▸ **DATASET ENTRIES**:
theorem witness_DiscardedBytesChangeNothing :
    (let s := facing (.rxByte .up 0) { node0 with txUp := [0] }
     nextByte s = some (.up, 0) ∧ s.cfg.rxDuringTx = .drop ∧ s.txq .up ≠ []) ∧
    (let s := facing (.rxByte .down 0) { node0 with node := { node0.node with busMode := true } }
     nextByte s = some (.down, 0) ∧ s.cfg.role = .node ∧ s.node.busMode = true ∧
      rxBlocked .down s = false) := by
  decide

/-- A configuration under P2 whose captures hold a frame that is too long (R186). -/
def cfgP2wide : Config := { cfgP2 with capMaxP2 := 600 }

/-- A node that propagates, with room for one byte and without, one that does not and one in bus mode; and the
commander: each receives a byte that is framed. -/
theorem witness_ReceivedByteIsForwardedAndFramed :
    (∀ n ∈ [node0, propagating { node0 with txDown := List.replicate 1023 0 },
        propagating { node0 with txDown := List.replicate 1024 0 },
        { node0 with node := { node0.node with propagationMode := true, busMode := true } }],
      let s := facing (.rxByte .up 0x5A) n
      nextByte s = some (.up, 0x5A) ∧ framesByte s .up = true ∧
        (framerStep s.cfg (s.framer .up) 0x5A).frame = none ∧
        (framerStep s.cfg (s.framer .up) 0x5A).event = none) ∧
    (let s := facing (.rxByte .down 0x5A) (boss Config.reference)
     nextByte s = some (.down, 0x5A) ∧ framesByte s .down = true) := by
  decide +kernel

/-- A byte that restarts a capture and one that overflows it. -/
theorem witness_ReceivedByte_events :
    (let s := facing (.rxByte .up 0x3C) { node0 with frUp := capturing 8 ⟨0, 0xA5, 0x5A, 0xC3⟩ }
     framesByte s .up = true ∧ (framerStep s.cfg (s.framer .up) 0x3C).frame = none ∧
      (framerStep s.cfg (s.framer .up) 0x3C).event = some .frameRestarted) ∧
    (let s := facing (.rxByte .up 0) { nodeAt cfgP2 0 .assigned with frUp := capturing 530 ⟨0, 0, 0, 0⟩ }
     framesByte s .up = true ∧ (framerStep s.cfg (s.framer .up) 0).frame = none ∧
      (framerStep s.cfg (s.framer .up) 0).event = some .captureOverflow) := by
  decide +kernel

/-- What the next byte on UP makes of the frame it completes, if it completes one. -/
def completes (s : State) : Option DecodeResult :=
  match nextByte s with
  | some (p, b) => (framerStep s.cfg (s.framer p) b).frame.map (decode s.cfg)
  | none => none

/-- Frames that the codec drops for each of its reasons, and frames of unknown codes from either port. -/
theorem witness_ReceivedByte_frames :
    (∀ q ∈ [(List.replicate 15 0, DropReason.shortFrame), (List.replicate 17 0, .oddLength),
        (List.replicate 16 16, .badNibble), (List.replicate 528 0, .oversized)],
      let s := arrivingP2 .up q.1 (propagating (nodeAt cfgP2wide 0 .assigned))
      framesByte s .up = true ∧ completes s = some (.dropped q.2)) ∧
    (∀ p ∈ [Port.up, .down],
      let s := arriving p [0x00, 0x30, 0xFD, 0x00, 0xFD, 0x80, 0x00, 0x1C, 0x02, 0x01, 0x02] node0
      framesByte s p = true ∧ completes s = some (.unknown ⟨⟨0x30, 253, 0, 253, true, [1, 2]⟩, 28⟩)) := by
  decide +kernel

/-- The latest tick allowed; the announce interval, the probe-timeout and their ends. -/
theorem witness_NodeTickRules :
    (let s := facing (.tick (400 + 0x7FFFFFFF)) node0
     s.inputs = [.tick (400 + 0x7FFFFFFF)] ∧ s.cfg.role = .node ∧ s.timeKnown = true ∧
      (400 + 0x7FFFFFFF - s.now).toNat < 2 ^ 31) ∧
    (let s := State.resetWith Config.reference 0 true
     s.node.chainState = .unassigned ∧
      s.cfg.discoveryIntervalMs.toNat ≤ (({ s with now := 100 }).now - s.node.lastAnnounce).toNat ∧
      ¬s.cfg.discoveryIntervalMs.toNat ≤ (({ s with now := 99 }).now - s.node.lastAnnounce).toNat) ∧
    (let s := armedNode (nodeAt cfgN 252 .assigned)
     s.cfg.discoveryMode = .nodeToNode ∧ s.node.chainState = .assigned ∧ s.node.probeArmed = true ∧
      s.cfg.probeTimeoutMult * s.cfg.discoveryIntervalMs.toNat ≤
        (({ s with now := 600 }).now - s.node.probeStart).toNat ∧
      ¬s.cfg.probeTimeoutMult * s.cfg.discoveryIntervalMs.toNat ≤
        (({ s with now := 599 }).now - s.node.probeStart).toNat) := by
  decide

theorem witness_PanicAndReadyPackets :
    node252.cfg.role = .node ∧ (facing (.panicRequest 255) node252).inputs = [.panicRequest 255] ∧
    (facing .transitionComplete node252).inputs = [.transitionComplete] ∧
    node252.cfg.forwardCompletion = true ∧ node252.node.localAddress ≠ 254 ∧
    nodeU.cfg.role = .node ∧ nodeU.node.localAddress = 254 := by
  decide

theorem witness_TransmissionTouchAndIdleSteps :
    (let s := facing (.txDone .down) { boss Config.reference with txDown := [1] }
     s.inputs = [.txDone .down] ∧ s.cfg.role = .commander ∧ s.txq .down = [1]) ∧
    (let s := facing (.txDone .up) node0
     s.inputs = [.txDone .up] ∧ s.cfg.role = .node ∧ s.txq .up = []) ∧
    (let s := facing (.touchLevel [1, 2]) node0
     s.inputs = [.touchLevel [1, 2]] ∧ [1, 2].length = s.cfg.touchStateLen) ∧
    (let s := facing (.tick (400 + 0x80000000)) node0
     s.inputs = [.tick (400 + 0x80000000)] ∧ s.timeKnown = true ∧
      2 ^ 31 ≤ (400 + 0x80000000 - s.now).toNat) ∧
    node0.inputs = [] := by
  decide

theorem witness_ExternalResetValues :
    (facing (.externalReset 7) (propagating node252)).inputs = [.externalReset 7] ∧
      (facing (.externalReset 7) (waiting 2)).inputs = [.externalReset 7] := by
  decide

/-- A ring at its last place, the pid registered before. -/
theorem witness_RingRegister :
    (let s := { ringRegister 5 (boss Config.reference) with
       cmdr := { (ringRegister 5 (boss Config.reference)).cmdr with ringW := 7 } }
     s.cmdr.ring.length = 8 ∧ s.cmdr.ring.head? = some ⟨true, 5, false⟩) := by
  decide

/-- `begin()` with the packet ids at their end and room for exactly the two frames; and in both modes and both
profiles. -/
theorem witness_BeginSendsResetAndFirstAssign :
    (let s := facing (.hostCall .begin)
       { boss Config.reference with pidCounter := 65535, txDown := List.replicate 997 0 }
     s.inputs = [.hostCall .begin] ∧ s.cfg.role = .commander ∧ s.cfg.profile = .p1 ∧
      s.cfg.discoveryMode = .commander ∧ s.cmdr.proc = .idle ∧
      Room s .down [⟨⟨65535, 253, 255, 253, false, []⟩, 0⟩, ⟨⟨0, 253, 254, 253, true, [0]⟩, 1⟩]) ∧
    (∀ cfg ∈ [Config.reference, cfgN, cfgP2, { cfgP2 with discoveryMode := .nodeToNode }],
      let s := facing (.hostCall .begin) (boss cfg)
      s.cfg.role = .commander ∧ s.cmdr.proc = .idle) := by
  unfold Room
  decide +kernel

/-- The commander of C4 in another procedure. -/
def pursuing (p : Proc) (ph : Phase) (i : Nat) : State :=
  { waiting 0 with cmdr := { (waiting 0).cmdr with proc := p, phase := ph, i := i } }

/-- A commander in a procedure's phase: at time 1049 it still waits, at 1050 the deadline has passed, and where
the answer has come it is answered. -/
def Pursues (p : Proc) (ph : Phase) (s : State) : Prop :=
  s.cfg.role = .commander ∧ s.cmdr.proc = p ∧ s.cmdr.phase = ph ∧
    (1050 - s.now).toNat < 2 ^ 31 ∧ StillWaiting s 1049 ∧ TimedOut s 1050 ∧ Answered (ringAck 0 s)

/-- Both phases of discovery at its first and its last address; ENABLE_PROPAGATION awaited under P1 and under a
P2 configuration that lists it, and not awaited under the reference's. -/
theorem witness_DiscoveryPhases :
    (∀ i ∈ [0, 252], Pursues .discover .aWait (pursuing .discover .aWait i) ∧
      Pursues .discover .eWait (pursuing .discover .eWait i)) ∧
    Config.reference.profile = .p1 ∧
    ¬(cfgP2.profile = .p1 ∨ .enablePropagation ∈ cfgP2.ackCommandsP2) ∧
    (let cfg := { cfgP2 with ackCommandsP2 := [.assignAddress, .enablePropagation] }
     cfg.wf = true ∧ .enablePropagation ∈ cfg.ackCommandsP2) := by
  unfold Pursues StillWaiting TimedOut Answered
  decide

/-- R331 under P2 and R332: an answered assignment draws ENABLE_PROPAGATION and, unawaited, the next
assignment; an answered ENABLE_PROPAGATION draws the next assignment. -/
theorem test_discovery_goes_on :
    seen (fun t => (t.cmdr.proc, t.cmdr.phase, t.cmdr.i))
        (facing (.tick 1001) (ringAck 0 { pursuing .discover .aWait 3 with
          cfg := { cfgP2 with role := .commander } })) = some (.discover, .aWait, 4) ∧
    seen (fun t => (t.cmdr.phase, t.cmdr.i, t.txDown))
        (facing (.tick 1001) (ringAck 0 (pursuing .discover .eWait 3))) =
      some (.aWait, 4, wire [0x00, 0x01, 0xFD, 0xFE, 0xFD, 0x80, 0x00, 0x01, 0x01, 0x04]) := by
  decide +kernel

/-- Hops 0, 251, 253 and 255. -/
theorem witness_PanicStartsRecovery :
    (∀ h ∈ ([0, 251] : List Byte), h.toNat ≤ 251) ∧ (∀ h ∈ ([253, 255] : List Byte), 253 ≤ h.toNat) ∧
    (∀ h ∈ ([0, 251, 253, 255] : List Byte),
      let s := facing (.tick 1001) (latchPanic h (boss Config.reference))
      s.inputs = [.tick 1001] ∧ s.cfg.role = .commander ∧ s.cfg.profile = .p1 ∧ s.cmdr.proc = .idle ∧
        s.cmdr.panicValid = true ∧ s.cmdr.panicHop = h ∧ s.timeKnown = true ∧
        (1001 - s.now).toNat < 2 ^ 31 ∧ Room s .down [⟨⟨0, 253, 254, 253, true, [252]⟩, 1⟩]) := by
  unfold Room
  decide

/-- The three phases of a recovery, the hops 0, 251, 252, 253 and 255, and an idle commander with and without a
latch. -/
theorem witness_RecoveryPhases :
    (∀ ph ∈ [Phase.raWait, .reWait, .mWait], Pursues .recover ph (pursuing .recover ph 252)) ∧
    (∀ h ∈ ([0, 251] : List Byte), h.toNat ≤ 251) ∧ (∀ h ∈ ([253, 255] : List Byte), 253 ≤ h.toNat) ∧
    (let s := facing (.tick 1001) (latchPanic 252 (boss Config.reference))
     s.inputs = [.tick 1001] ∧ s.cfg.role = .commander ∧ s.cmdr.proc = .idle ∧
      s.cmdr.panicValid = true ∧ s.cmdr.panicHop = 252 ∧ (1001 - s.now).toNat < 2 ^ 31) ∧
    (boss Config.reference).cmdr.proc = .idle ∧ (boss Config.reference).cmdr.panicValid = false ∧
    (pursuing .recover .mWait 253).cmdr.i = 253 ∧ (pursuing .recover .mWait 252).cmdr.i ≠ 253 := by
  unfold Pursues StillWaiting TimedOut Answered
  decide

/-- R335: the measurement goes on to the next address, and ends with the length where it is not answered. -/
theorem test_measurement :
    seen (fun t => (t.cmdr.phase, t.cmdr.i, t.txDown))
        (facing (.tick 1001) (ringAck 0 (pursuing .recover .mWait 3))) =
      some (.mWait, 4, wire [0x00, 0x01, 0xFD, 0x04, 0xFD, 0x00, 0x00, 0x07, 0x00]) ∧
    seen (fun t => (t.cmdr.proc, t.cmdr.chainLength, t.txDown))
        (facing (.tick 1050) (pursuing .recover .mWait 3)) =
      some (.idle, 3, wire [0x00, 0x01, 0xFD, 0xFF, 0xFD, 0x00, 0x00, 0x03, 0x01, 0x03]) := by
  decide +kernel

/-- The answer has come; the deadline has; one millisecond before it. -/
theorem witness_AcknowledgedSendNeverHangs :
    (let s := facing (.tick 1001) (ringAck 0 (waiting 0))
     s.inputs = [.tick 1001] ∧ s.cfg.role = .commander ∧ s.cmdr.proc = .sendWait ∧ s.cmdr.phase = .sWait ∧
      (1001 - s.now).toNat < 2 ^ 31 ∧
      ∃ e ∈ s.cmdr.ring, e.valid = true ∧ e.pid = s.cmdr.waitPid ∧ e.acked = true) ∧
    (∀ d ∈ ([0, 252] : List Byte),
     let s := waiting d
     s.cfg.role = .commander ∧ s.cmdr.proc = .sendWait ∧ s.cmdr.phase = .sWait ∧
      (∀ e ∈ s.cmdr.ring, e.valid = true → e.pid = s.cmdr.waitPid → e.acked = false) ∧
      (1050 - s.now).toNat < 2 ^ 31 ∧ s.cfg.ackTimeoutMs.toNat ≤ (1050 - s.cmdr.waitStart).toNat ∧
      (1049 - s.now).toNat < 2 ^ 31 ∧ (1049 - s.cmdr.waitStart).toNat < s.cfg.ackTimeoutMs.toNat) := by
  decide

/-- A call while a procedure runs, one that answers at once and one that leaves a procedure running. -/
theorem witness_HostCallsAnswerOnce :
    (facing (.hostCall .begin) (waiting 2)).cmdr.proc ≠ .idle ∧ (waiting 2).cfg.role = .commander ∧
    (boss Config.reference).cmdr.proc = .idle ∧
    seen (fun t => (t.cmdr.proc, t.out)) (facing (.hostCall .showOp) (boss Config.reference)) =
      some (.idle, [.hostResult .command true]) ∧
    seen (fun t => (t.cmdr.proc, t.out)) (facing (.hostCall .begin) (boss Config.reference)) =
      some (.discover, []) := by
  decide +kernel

▸ **TASK PROMPT**: In the listing above, each line with the word "assignment" is to be copied out.

▸ **ANSWER BOX**:
/-- R331 under P2 and R332: an answered assignment draws ENABLE_PROPAGATION and, unawaited, the next
assignment; an answered ENABLE_PROPAGATION draws the next assignment. -/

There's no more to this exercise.